In our last post, we described the promise of quantum computing. But in the wrong hands, a quantum computer could unfortunately also become a terrible weapon. Indeed, once it reaches its full potential, a quantum computer will be capable of decrypting most of the encrypted information circulating on our communication networks. Realistically, this is not expected for another ten years or so, but the threat is already very real. Hackers today can already store data in transit with the intention of decrypting it later, once the technology is available. Any data with a lifespan of more than ten years is therefore already at risk.
Fortunately, solutions exist. One of them actually comes from quantum science itself: creating encryption keys derived from quantum systems. Thanks to the laws of quantum physics, quantum key distribution (QKD) is theoretically unbreakable. Another approach is to implement mathematical algorithms in software that are—at least until proven otherwise—impossible to solve by either classical or quantum computers. This is what is known as post-quantum cryptography (PQC).
Quantum Sensing – What about it?
In recent posts, we’ve discussed quantum computing and cybersecurity. Today, we turn to their “overlooked little sibling”: quantum sensors, which can also have a disruptive impact on many industries.
By leveraging quantum phenomena, quantum sensors can achieve unmatched levels of sensitivity, precision, range, and stability.
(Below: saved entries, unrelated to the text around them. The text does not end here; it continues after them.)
-- ==== Sys2Proof/Machine/Hazards.lean ====
section
/-! DEFINITION. The Stage End and Hazard Unit (06): end conditions, overpressure, fracture, the connection watch and
its log; and the thickening step that follows it in an evaluation (R133). -/

namespace Sys2Proof.Machine

/-! ### End conditions (R104 to R110) -/

/-- The decision record of a line changed by `f`. -/
def updDecision (l : LineId) (f : DecisionRecord → DecisionRecord) (s : State) : State :=
  s.updLine l (fun x => { x with decision := x.decision.map f })

/-- The intensity and refusal counts of a fresh evaluation in INJECTING (R107, R108). -/
def DecisionRecord.countEnds (f : StageFields) (c : Computed) (d : DecisionRecord) : DecisionRecord :=
  { d with
    intensity := if f.jMax ≤ c.j then min 4 (d.intensity + 1) else 0
    refusal := if c.q ≤ f.qRef ∧ c.refusalThreshold ≤ c.pe then min (4 * f.tRef) (d.refusal + 1) else 0 }

/-- The first end condition satisfied: VOLUME_CAP, INTENSITY_CAP, REFUSAL in that order (R104, R106, R107, R109). -/
def endCondition (f : StageFields) (c : Computed) (d : DecisionRecord) : Option (EndCause × EndReason) :=
  if f.vMax ≤ c.v then some (.volumeCap, .volumeCap)
  else if d.intensity = 4 then some (.intensityCap, .intensityCap)
  else if d.refusal = 4 * f.tRef then some (.refusal, .refusal)
  else none

/-- A stage ended: COMPLETE with its summary, the grant ENDING, the line CLOSING (R110). -/
def endStage (l : LineId) (k : StageKey) (cause : EndCause) (reason : EndReason) (s : State) : State :=
  closeLine reason l (completeStage (some l) k cause (s.line l).values s)

/-! ### Overpressure and fracture (R111 to R114) -/

/-- The overpressure counts of a fresh evaluation, and the raising or clearing of OVERPRESSURE (R111, R112). -/
def overpressureStep (l : LineId) (c : Computed) (s : State) : State :=
  let x := s.line l
  match x.decision with
  | none => s
  | some d =>
    if x.causes.contains .overpressure then
      let n := if c.pe ≤ c.ce then d.clear + 1 else 0
      if 4 ≤ n then removeCause .overpressure l (updDecision l (fun d => { d with clear := 0 }) s)
      else updDecision l (fun d => { d with clear := n }) s
    else
      let n := if c.overpressureLimit < c.pe then d.raise + 1 else 0
      if 2 ≤ n then
        postLine l .overpressure (some (c.pe : Int))
          (addProgress l (fun g => { g with overpressure := satSucc s.counterTop g.overpressure })
            (addCause .overpressure l (updDecision l (fun d => { d with raise := 0, clear := 0 }) s)))
      else updDecision l (fun d => { d with raise := n }) s

/-- The four tests of a suspected fracture (R113). -/
def fractureSuspected (f : StageFields) (ce : Nat) (old new : Nat × Nat) : Bool :=
  (ce * 20 / 100 ≤ old.1) &&
  (((old.1 * f.fractureDrop / 100 : Nat) : Int) ≤ (old.1 : Int) - new.1) &&
  (old.2 + old.2 * f.fractureRise / 100 ≤ new.2) &&
  ((10 : Int) ≤ (new.2 : Int) - old.2)

/-- The pending decision of a stage with one hazard more (R15). -/
def addPending (k : StageKey) (f : PendingDecision → PendingDecision) (s : State) : State :=
  s.updStage k (fun x => if x.status = .active then { x with decision := f x.decision } else x)

/-- The fracture check of a fresh evaluation in INJECTING (R113, R114). -/
def fractureStep (l : LineId) (st : Stage) (c : Computed) (s : State) : State :=
  match (s.line l).ring with
  | [old, _, _, _, new] =>
    if fractureSuspected st.fields c.ce old new then
      postLine l .fracture (some ((old.1 : Int) - new.1))
        (addPending st.key (fun d => { d with fracture := true }) (addCause .fracture l s))
    else s
  | _ => s

/-! ### One evaluation taken up (R104, R105) -/

/-- The unit's work on one evaluation of a line that stood in `state` when the evaluation found it (R104). A line found in
HOLDING, by a PAUSE taken first too, is not ended (log entry 43). -/
def stageEndUnit (l : LineId) (state : LineState) (st : Stage) (c : Computed) (s : State) : State :=
  if c.stale then updDecision l (fun _ => ⟨0, 0, 0, 0⟩) s
  else
    match state with
    | .injecting =>
      let s := updDecision l (DecisionRecord.countEnds st.fields c) s
      match (s.line l).decision.bind (endCondition st.fields c) with
      | some (cause, reason) => endStage l st.key cause reason s
      | none => fractureStep l st c (overpressureStep l c s)
    | .holding => overpressureStep l c s
    | .idle | .watch | .opening | .armed | .closing | .isolated => s

/-! ### Thickening (R133) -/

/-- The thickening record after a fresh evaluation, and whether the demanded class changed (R133). -/
def Classes.thicken (f : StageFields) (pe : Nat) (c : Classes) : Classes × Bool :=
  if c.effective ≠ c.demanded then ({ c with pendingVolume := 0 }, false)
  else
    let count := c.thickening + c.pendingVolume
    match c.pRef with
    | none => ({ c with thickening := count, pendingVolume := 0, pRef := some pe }, false)
    | some p =>
      if p + f.riseThreshold ≤ pe then
        ({ c with thickening := 0, pendingVolume := 0, pRef := some pe }, false)
      else if f.thickStep * 1000 ≤ count then
        let risen := min 6 (c.demanded + 1)
        ({ c with demanded := risen, thickening := 0, pendingVolume := 0, pRef := some pe }, risen != c.demanded)
      else ({ c with thickening := count, pendingVolume := 0 }, false)

/-- The Grout Supply Unit takes up a fresh evaluation of a line still INJECTING (R133). -/
def thickenLine (l : LineId) (st : Stage) (pe : Nat) (s : State) : State :=
  match (s.line l).classes with
  | some c =>
    let r := c.thicken st.fields pe
    let s' := s.updLine l (fun x => { x with classes := some r.1 })
    if r.2 then decideMixLag l (formMixOrder s') else s'
  | none => s

/-- At a stale evaluation the pending volume is set to 0 (R133), in every state of the line (log entry 51). -/
def dropPendingVolume (l : LineId) (s : State) : State :=
  s.updLine l (fun x => { x with classes := x.classes.map (fun c => { c with pendingVolume := 0 }) })

/-- One evaluation of a line, in the order of R100. -/
def evaluate (l : LineId) (s : State) : State :=
  match s.boundStage l with
  | none => s
  | some st =>
    let c := s.evaluationOf (s.line l) st
    let s' := stageEndUnit l (s.line l).state st c (recordEvaluation l c s)
    if c.stale then dropPendingVolume l s'
    else if (s'.line l).state = .injecting then thickenLine l st c.pe s' else s'

/-! ### The connection watch (R115 to R119) -/

/-- The lines whose stage may have caused a connection, with their stages (R117). -/
def State.candidates (s : State) (hole : Nat) : List (LineId × Stage) × Bool :=
  let bound := lineIds.filterMap (fun l => (s.boundStage l).map (fun st => (l, st)))
  let first := bound.filter (fun c =>
    ((s.line c.1).state == .injecting || (s.line c.1).state == .holding) && c.2.fields.neighbours.contains hole)
  if first.isEmpty then (bound.filter (fun c => (s.line c.1).state == .injecting), false) else (first, true)

/-- What a connection event does to one candidate (R118). -/
def connectCandidate (hole : Nat) (c : LineId × Stage) (s : State) : State :=
  let s := addProgress c.1 (fun g => { g with connection := satSucc s.counterTop g.connection }) s
  match c.2.fields.policy with
  | .hold =>
    postLine c.1 .connectionHold (some (hole : Int))
      (addPending c.2.key (fun d => { d with connection := true }) (addCause .connection c.1 s))
  | .note => postLine c.1 .connectionNote (some (hole : Int)) s

/-- A connection event: its candidates acted on and its record written to the log of 32 (R117 to R119). -/
def connectionEvent (l : LineId) (w : Watch) (baseline : Nat) (rise : Int) (s : State) : State :=
  let found := s.candidates w.hole
  let entry : ConnectionRecord :=
    { number := s.connections.nextNumber, time := s.clock.site, line := l, hole := w.hole, stage := w.stage,
      baseline := baseline, rise := rise, candidates := found.1.map (fun c => (c.1, c.2.key)),
      attributed := found.2 }
  let s := found.1.foldl (fun s c => connectCandidate w.hole c s) s
  { s with connections := { records := lastN 32 (s.connections.records ++ [entry]),
                            nextNumber := nextNumber s.connections.nextNumber } }

/-- The comparison of a settled watch (R116): the new record, and whether a connection event is made. -/
def Watch.compare (threshold : Nat) (rise : Int) (w : Watch) : Watch × Bool :=
  if w.armed then
    let n := if (threshold : Int) ≤ rise then w.rise + 1 else 0
    if 4 ≤ n then ({ w with armed := false, rise := 0, rearm := 0 }, true) else ({ w with rise := n }, false)
  else
    let n := if rise < ((threshold / 2 : Nat) : Int) then w.rearm + 1 else 0
    if 4 ≤ n then ({ w with armed := true, rearm := 0 }, false) else ({ w with rearm := n }, false)

/-- A settling evaluation: at the eighth the pressure becomes the baseline (R115). -/
def Watch.settleOn (pg : Nat) (w : Watch) : Watch :=
  { w with settle := w.settle + 1, baseline := if w.settle + 1 = 8 then some pg else none }

/-- One watch evaluation of a line in WATCH; `regain` says that this sample event is a regain of its pressure
channel (R115, R116). -/
def watchEvaluation (l : LineId) (regain : Bool) (s : State) : State :=
  let x := s.line l
  match x.watch with
  | none => s
  | some w =>
    if !x.pressure.isValid then s.setLine l { x with watch := some { w with rise := 0, rearm := 0 } }
    else
      let pg := x.pressure.value.toNat
      let w := if regain then { w with baseline := none, settle := 0, armed := true, rise := 0, rearm := 0 } else w
      match w.baseline with
      | none => s.setLine l { x with watch := some (w.settleOn pg) }
      | some b =>
        let rise := (pg : Int) - b
        let r := w.compare x.inForce.watch rise
        let s := s.setLine l { x with watch := some r.1 }
        if r.2 then connectionEvent l w b rise s else s

end Sys2Proof.Machine
end

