-- ==== Sys2Proof/Machine/StageRequests.lean ====
section
/-! DEFINITION. The stage edits: STAGE_WRITE, STAGE_RELEASE, STAGE_WITHDRAW, the four STAGE_DECIDE actions and
STAGE_DELETE (R3 to R8, R16 to R19). -/

namespace Sys2Proof.Machine

/-- The first two checks of a stage edit (R3): LOCKED, then STORE_FAULT. -/
def stageEdit (s : State) (r : Reply) : Reply :=
  unlessLocked s (if s.store.fault then refuse .storeFault s else r)

/-- An edit of a stage that must be in the table (R3). -/
def stageEditOf (k : StageKey) (own : Stage → State → Reply) (s : State) : Reply :=
  stageEdit s (
    match s.stage? k with
    | some x => own x s
    | none => refuse .badArgument s)

/-- A taken edit's answer: the stage's status after it (R3), absent after a STAGE_DELETE (log entry 52). -/
def editDone (k : StageKey) (s : State) : Reply := accept (.stageStatus ((s.stage? k).map Stage.status)) s

/-! ### STAGE_WRITE (R2, R4, R5) -/

/-- A new record (R4). -/
def Stage.fresh (f : StageFields) : Stage :=
  { fields := f, waiting := false, status := .draft, endCause := none, decision := noDecision, progress := none,
    startTime := none, endTime := none }

/-- A DRAFT record rewritten, its progress cleared or kept (R5). -/
def Stage.rewrite (f : StageFields) (clear : Bool) (x : Stage) : Stage :=
  if clear then { x with fields := f, progress := none, startTime := none, endTime := none }
  else { x with fields := f }

/-- A record put into the working table and written through (R4, R5). -/
def storeStage (x : Stage) (s : State) : State :=
  saveStage x.key (s.setStages (insertStage x s.store.stages))

/-- STAGE_WRITE's checks and effect (R2 to R5). -/
def stageWriteReply (a : StageWriteArgs) (s : State) : Reply :=
  stageEdit s (
    match a.fields? with
    | none => refuse .badArgument s
    | some f =>
      match s.stage? f.key with
      | some x =>
        if x.status = .draft then editDone f.key (storeStage (x.rewrite f (a.clear == 1)) s)
        else refuse .wrongState s
      | none =>
        if 64 ≤ s.store.stages.length then refuse .tableFull s
        else editDone f.key (storeStage (Stage.fresh f) s))

/-- STAGE_WRITE (R4, R5). -/
def execStageWrite (p : Port) (tag : Byte) (b : Body StageWriteArgs) (s : State) :
    Host.Outcome State Fault Refusal :=
  request .stageWrite p tag b stageWriteReply s

/-! ### STAGE_RELEASE and STAGE_WITHDRAW (R6, R7) -/

/-- The status a released stage takes (R6). -/
def State.releasedStatus (s : State) (f : StageFields) : StageStatus :=
  if f.overridden || s.allComplete f.prereqs then .ready else .blocked

/-- STAGE_RELEASE's own checks and effect (R6). -/
def stageReleaseOwn (x : Stage) (s : State) : Reply :=
  if x.status ≠ .draft then refuse .wrongState s
  else if x.fields.prereqs.all (fun k => (s.stage? k).isSome) then
    let st := s.releasedStatus x.fields
    editDone x.key (saveStage x.key (s.updStage x.key (fun x => { x with status := st })))
  else refuse .badArgument s

/-- STAGE_RELEASE (R6). -/
def execStageRelease (p : Port) (tag : Byte) (b : Body StageKey) (s : State) : Host.Outcome State Fault Refusal :=
  request .stageRelease p tag b (fun k => stageEditOf k stageReleaseOwn) s

/-- STAGE_WITHDRAW's own check and effect (R7). -/
def stageWithdrawOwn (x : Stage) (s : State) : Reply :=
  match x.status with
  | .ready | .blocked =>
    editDone x.key (formMixOrder
      (saveStage x.key (s.updStage x.key (fun x => { x with status := .draft, waiting := false }))))
  | .draft | .active | .suspended | .complete | .abandoned => refuse .wrongState s

/-- STAGE_WITHDRAW (R7). -/
def execStageWithdraw (p : Port) (tag : Byte) (b : Body StageKey) (s : State) : Host.Outcome State Fault Refusal :=
  request .stageWithdraw p tag b (fun k => stageEditOf k stageWithdrawOwn) s

/-! ### STAGE_DELETE (R8) -/

/-- A stage not in DRAFT names the key among its prerequisites (R8). -/
def State.inUse (s : State) (k : StageKey) : Bool :=
  s.store.stages.any (fun x => x.status != .draft && x.fields.prereqs.contains k)

/-- A summary taken out of the completion list (R8, R161). -/
def removeSummary (k : StageKey) (s : State) : State :=
  s.updRecord (fun r => { r with completions := dropSummary k r.completions })

/-- A stage removed from the table, with its summary and its part in the mix order; one write carries the removal of both
(R8, R20, R161; log entry 47). -/
def deleteStage (k : StageKey) (s : State) : State :=
  formMixOrder (writeThrough (.stageRemoved k)
    (removeSummary k (s.setStages (removeStage k s.store.stages))))

/-- STAGE_DELETE's own checks and effect (R8). -/
def stageDeleteOwn (x : Stage) (s : State) : Reply :=
  match x.status with
  | .draft | .complete | .abandoned =>
    if s.inUse x.key then refuse .inUse s else editDone x.key (deleteStage x.key s)
  | .ready | .blocked | .active | .suspended => refuse .wrongState s

/-- STAGE_DELETE (R8). -/
def execStageDelete (p : Port) (tag : Byte) (b : Body StageKey) (s : State) : Host.Outcome State Fault Refusal :=
  request .stageDelete p tag b (fun k => stageEditOf k stageDeleteOwn) s

/-! ### STAGE_DECIDE (R16 to R19) -/

/-- The line that carries an ACTIVE stage: in OPENING, ARMED, INJECTING or HOLDING with its key (R11). -/
def State.carrier? (s : State) (k : StageKey) : Option LineId :=
  lineIds.find? (fun l => (s.line l).state.live && (s.line l).stage == some k)

/-- A STAGE_DECIDE's checks up to the status checks (R3). -/
def decideOf (a : DecideArgs) (own : Stage → State → Reply) (s : State) : Reply :=
  stageEdit s (
    match s.stage? a.key with
    | some x => if a.ok then own x s else refuse .badArgument s
    | none => refuse .badArgument s)

/-- The causes of a pending decision leave the set of the line that carries the stage (R16). -/
def removeDecided (d : PendingDecision) (l : LineId) (s : State) : State :=
  let s := if d.fracture then removeCause .fracture l s else s
  if d.connection then removeCause .connection l s else s

/-- P_max lowered and the ceilings of the carrying line re-formed at once (R16, R101). -/
def lowerPMax (k : StageKey) (new : Option Nat) (s : State) : State :=
  match new with
  | some v =>
    let s := s.updStage k (fun x => { x with fields := { x.fields with pMax := v } })
    match s.carrier? k with
    | some l => reformCeilings l s
    | none => s
  | none => s

/-- A CONTINUE taken: P_max, the causes, the pending decision, the write (R16). -/
def continueStage (x : Stage) (new : Option Nat) (s : State) : State :=
  let s := lowerPMax x.key new s
  let s := match s.carrier? x.key with | some l => removeDecided x.decision l s | none => s
  saveStage x.key (s.updStage x.key (fun x => { x with decision := noDecision }))

/-- A new P_max is at least 50 and below the present one; none is always right (R16). -/
def pMaxOk (present : Nat) (new : Option Nat) : Bool :=
  match new with
  | some v => 50 ≤ v && v < present
  | none => true

/-- CONTINUE's own checks and effect (R16). -/
def decideContinueOwn (a : DecideArgs) (x : Stage) (s : State) : Reply :=
  if x.status = .active ∧ x.decision.isPending = true then
    if pMaxOk x.fields.pMax a.newPMax then editDone x.key (continueStage x a.newPMax s)
    else refuse .badArgument s
  else refuse .wrongState s

/-- STAGE_DECIDE CONTINUE (R16). An action code the table does not list comes here too and is refused (R3; log
entry 22). -/
def execStageDecideContinue (p : Port) (tag : Byte) (b : Body DecideArgs) (s : State) :
    Host.Outcome State Fault Refusal :=
  request .stageDecide p tag b (fun a => decideOf a (decideContinueOwn a)) s

/-- CLOSE and ABANDON are taken of a SUSPENDED stage, and of an ACTIVE one with a pending decision (R17, R18). -/
def Stage.mayEnd (x : Stage) : Bool :=
  x.status == .suspended || (x.status == .active && x.decision.isPending)

/-- A stage ended by a console: on its line when it is ACTIVE, without one when it is SUSPENDED (R17, R18). The summary's
final C_e and J are the line's computed values as they stand, re-formed by a CONTINUE too (R102, R120; log entry 50). -/
def endByConsole (x : Stage) (status : StageStatus) (cause : EndCause) (reason : EndReason) (s : State) : State :=
  let finish (l : Option LineId) (values : Option Computed) (s : State) : State :=
    if status = .complete then completeStage l x.key cause values s else finishStage l x.key status cause values s
  match (if x.status = .active then s.carrier? x.key else none) with
  | some l => closeLine reason l (finish (some l) (s.line l).values s)
  | none => formMixOrder (finish none none s)

/-- CLOSE's own check and effect (R17). -/
def decideCloseOwn (x : Stage) (s : State) : Reply :=
  if x.mayEnd then editDone x.key (endByConsole x .complete .closedByConsole .closedByConsole s)
  else refuse .wrongState s

/-- STAGE_DECIDE CLOSE (R17). -/
def execStageDecideClose (p : Port) (tag : Byte) (b : Body DecideArgs) (s : State) :
    Host.Outcome State Fault Refusal :=
  request .stageDecide p tag b (fun a => decideOf a decideCloseOwn) s

/-- ABANDON's own check and effect (R18). -/
def decideAbandonOwn (x : Stage) (s : State) : Reply :=
  if x.mayEnd then editDone x.key (endByConsole x .abandoned .abandonedByConsole .abandonedByConsole s)
  else refuse .wrongState s

/-- STAGE_DECIDE ABANDON (R18). -/
def execStageDecideAbandon (p : Port) (tag : Byte) (b : Body DecideArgs) (s : State) :
    Host.Outcome State Fault Refusal :=
  request .stageDecide p tag b (fun a => decideOf a decideAbandonOwn) s

/-- RESUME's own check and effect (R19). -/
def decideResumeOwn (x : Stage) (s : State) : Reply :=
  if x.status = .suspended then
    editDone x.key (formMixOrder (saveStage x.key (s.updStage x.key (fun x =>
      { x with status := .ready, endCause := none, waiting := false }))))
  else refuse .wrongState s

/-- STAGE_DECIDE RESUME (R19). -/
def execStageDecideResume (p : Port) (tag : Byte) (b : Body DecideArgs) (s : State) :
    Host.Outcome State Fault Refusal :=
  request .stageDecide p tag b (fun a => decideOf a decideResumeOwn) s

end Sys2Proof.Machine
end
This gives them a competitive edge in industries where every performance gain matters—such as defense, medical research, energy, aerospace, and more.
Examples of quantum sensors include ultra-stable atomic clocks (used in GPS), advanced medical imaging, long-range radar/LiDAR, ultra-sensitive magnetic field sensors (magnetometers), and more robust gravity sensors (gravimeters).
Beyond their technical advantages, quantum sensors represent a compelling investment opportunity because they can reach the market relatively quickly. They target an existing and rapidly growing market, driven by the rise of the Internet of Things, data science, and AI. They’re also generally simpler to build and control compared to other quantum systems like quantum computers.
What is Quantum Error Correction all about?
Quantum computers are subject to errors. Indeed, the operations they perform are not entirely reliable. This is partly because quantum computers rely on extremely small, unstable, and sensitive physical elements—such as atoms or individual photons—which are difficult to control. On top of that, the systems we use to manipulate qubits and carry out operations are themselves imperfect. A further difficulty comes from the very nature of qubits: every quantum system is inherently probabilistic. In other words, uncertainty is part of their DNA. It’s a fundamental law of quantum mechanics.
But this is not necessarily catastrophic. Classical computers also made errors in their early days—and still do, even today. Over time, however, the industry developed highly reliable protocols to detect and correct errors in real time, to the point that users today are no longer aware of them.
And that is precisely what the quantum community is working on right now. The solution exists: that is error correction codes, such as the surface code or bosonic codes. Some challenges remain, however, in putting them into practice. In particular, for these codes to be effective, qubit performance levels must still be improved beyond a minimum threshold required by each code.